Now for the bad news: the top five control 67% of the residential servicing market, which means in my book most of these firms are "too big too fail" just like Fannie and Freddie were. Think about it for a second: what if something goes wrong with Bank of America, which now services $2 trillion in home mortgages for American consumers? I'm not saying BoA is in danger financially but we've created a financial system - for better or worse - where too much risk is in the hands of too few.
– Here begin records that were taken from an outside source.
-- ==== Sys2Proof/Machine/IrtOps.lean ====
section
/-! DEFINITION. The interrupt router (12 R363-R387): sources, domains, targets, target sets, decisions, claims, withdrawals, edge
capture, and the writes of its registers. -/

namespace Sys2Proof.Machine

-- sources and domains (R363-R366)

/-- Page and offset of the register pair of domain d (R384). -/
def domPg (d : Nat) : Nat := irtPg (1 + d / 128)
def State.domFld (s : State) (d : Nat) (f : Field) : Nat := s.fld (domPg d) (f.nth (d % 128))
/-- Whether BOLT_DOMAIN names domain d (R92). -/
def State.domSecure (s : State) (d : Nat) : Bool := bitN (s.reg (boltPg 0 + 0x110 + 8 * (d / 64))) (d % 64)
/-- OWNER; a secure domain's is tenant 0xFFF (R366). -/
def State.domOwner (s : State) (d : Nat) : Nat := if s.domSecure d then 0xFFF else s.domFld d R.DOM_CTL_OWNER
/-- Class of a domain (R365). -/
def State.domClass (s : State) (d : Nat) : Nat := tctClass (s.tctEntry (s.domOwner d))
def State.domEn (s : State) (d : Nat) : Bool := s.domFld d R.DOM_CTL_EN == 1
def State.domBase (s : State) (d : Nat) : Nat := s.domFld d R.DOM_RANGE_BASE
def State.domCount (s : State) (d : Nat) : Nat := s.domFld d R.DOM_RANGE_COUNT
/-- Scan mode (R365). -/
def State.domScan (s : State) (d : Nat) : Bool := decide (1024 < s.domCount d)
/-- The domain a source lies in (R365). -/
def State.domainOf (s : State) (src : Nat) : Option Nat :=
  (List.range 256).find? (fun d => decide (s.domBase d ≤ src) && decide (src < s.domBase d + s.domCount d))

/-- Address of a source's register, and its half of it (R384). -/
def srcReg (src : Nat) : Nat := irtPg (24 + src / 960) + 0x100 + 8 * ((src % 960) / 2)
def State.srcHalf (s : State) (src : Nat) : Nat := bits (s.reg (srcReg src)) (32 * (src % 2) + 31) (32 * (src % 2))
def State.srcEn (s : State) (src : Nat) : Bool := bitN (s.srcHalf src) 31
def State.srcLevel (s : State) (src : Nat) : Bool := bitN (s.srcHalf src) 30 && decide (src < 2048)
def State.srcSet (s : State) (src : Nat) : Nat := bits (s.srcHalf src) 25 17
def State.srcPri (s : State) (src : Nat) : Nat := bits (s.srcHalf src) 15 8
/-- Whether a source is secure (R366). -/
def State.srcSecure (s : State) (src : Nat) : Bool :=
  bitN (s.reg (boltPg (2 + src / 16384) + 0x100 + 8 * (src / 64 % 256))) (src % 64) ||
  (match s.domainOf src with
   | some d => s.domSecure d
   | none => false)

/-- Address of IRT_PENDn and of IRT_OVRn (R384). -/
def pendReg (n : Nat) : Nat := irtPg (3 + n / 256) + 0x100 + 8 * (n % 256)
def ovrReg (n : Nat) : Nat := irtPg (5 + n / 256) + 0x100 + 8 * (n % 256)
def State.pendBit (s : State) (src : Nat) : Bool := bitN (s.reg (pendReg (src / 64))) (src % 64)
def State.setPend (s : State) (src : Nat) (b : Bool) : State :=
  s.setReg (pendReg (src / 64)) (putBits (s.reg (pendReg (src / 64))) (src % 64) (src % 64) (b01 b))
def State.setOvr (s : State) (src : Nat) : State :=
  s.setReg (ovrReg (src / 64)) (putBits (s.reg (ovrReg (src / 64))) (src % 64) (src % 64) 1)
def State.srcActive (s : State) (src : Nat) : Option Serving := Tab.at? s.router.active src

/-- An event of a source enters its lane (R365, R369): PEND, or OVERRUN where the source is busy; discarded with no enabled domain. -/
def State.irtEvent (s : State) (src : Nat) : State :=
  match s.domainOf src with
  | none => s
  | some d =>
    if !s.domEn d then s
    else if s.pendBit src || (s.srcActive src).isSome then s.setOvr src
    else s.setPend src true

/-- The stop whose block raises a wired source (R363). -/
def wiredStop (src : Nat) : Nat :=
  if src < 1536 then tileStop (src / 16)
  else if src < 1664 then mcStop ((src - 1536) / 8)
  else if src < 1728 then fpStop ((src - 1664) / 8)
  else if src < 1760 then aonStop
  else if src < 1772 then stopAt (src - 1760) 0
  else if src < 1784 then stopAt (src - 1772) 9
  else wardStop

/-- From a wired source's assertion to its event in the lane, and of the wake and awake lanes (R383, R461). -/
def laneCost (stop : Nat) : Nat :=
  match dieOf stop with
  | 4 => 4
  | 0 => 10
  | 1 => 10
  | _ => 16

/-- The counter pages that feed an overflow source (R505). -/
def overflowPages (src : Nat) : List Nat :=
  if src < 1536 then
    if src % 16 = 10 then [meshPg (tileStop (src / 16)), slicePg (src / 16), dmaPg (src / 16), enginePg (src / 16)] else []
  else if 1760 ≤ src ∧ src < 1784 then
    let n := if src < 1772 then stopAt (src - 1760) 0 else stopAt (src - 1772) 9
    meshPg n :: ((match stopMc? n with | some m => [mcPg m 3] | none => []) ++ (match stopFp? n with | some p => [portPg p] | none => []))
  else []

/-- Whether a level source is high (R364, R505). -/
def State.levelHigh (s : State) (src : Nat) : Bool :=
  (overflowPages src).any (fun pg => (List.range 8).any (fun i => bitN (s.reg (pg + 0xE08)) i && bitN (s.reg (pg + 0xE40 + 16 * i)) 62))

/-- Whether mclk is stopped (R459). -/
def State.asleep (s : State) : Bool := s.flag pwrPg R.PWR_PKG_ASLEEP

/-- Length of an exit in aclk: 0 C2, 1 C3, 2 K1, 3 K2, 4 package (R461, R478). -/
def State.exitLength (s : State) (i : Nat) : Nat :=
  let f (x : Field) : Nat := s.fld pwrPg (x.nth i)
  f R.PWR_SEQ_RAMP + f R.PWR_SEQ_BIAS + f R.PWR_SEQ_CLK + f R.PWR_SEQ_RST + f R.PWR_SEQ_RESTORE * (if i = 4 then 4 else 1)

/-- A wake event of the package (R460): it starts the exit from package sleep, and in an entry it is sampled (R454). -/
def State.pkgWake (s : State) : State :=
  if s.asleep then
    { s with power := { s.power with pkgExit := some (s.power.pkgExit.getD (ceilDiv s.now 96 + s.exitLength 4)) } }
  else if s.power.pkgStep = 0 then s
  else { s with power := { s.power with fired := true } }

/-- One event of a wired source (R364): a pulse its block raised, or a level that is high and neither pending nor active. -/
def State.wiredEvent (s : State) (src : Nat) : State :=
  if s.asleep then s
  else match takeFirst (fun w : Nat × Nat => w.2 == src) s.wires with
    | some (w, rest) => ({ s with wires := rest }.toMclk (w.1 + laneCost (wiredStop src))).irtEvent src
    | none => if s.srcLevel src && s.levelHigh src && !s.pendBit src && (s.srcActive src).isNone then s.irtEvent src else s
There's something wrong with that.

Let's take Fannie Mae and Freddie Mac, for example. They own or guarantee $5.2 trillion of the nation's $9.6 trillion in U.S. housing debt or 54%. That type of market share concentration should never have been allowed to happen. It creates a situation where the government cannot - for fear of a huge market disruption - allow something so big to fail.

Some of you remember the giant hedge fund Long Term Capital Management, the brainchild of John Meriwether, a former star bond trader at Salomon Brothers. LTCM went down during the Russian debt crisis in 1998 when it bet the wrong way on that nation's prospects. The Federal Reserve stepped in. Do you know why? Answer: LTCM had borrowed $125 billion from commercial banks. If LTCM went down so would its lenders, at least some of them.

The big question is how do you fix "too big to fail"(TBTF)? Do you put caps on how large an institution can grow or will lobbyists from the banking and financial service industries shoot that one down in the name of free market capitalism? Are we better off with a system where we have thousands upon thousands of smaller institutions where the risk can be spread around the nation?

I'm not sure the answer to these questions is yes. But I do sometimes wonder if we've made a huge mistake by even allowing such things as interstate banking. When I was a young cub reporter in the 1980s interstate banking was a hot issue. There were regional interstate banking "compacts" where a thrift in Massachusetts would be allowed to open up branches in Rhode Island and vice versa. In the old days a California bank or S&L could not open de-novo branches in New York.

Then the S&L crisis happened and lobbyists became involved and all of a sudden you had West Coast banks buying out East Coast ones, and North and South intermingling. Non-depository mortgage bankers, on the other hand, had the ability to open offices and lend anywhere in the U.S. - as long as they went through the proper licensing procedures. But this was also a time when non-banks were hemmed into making mostly FHA loans.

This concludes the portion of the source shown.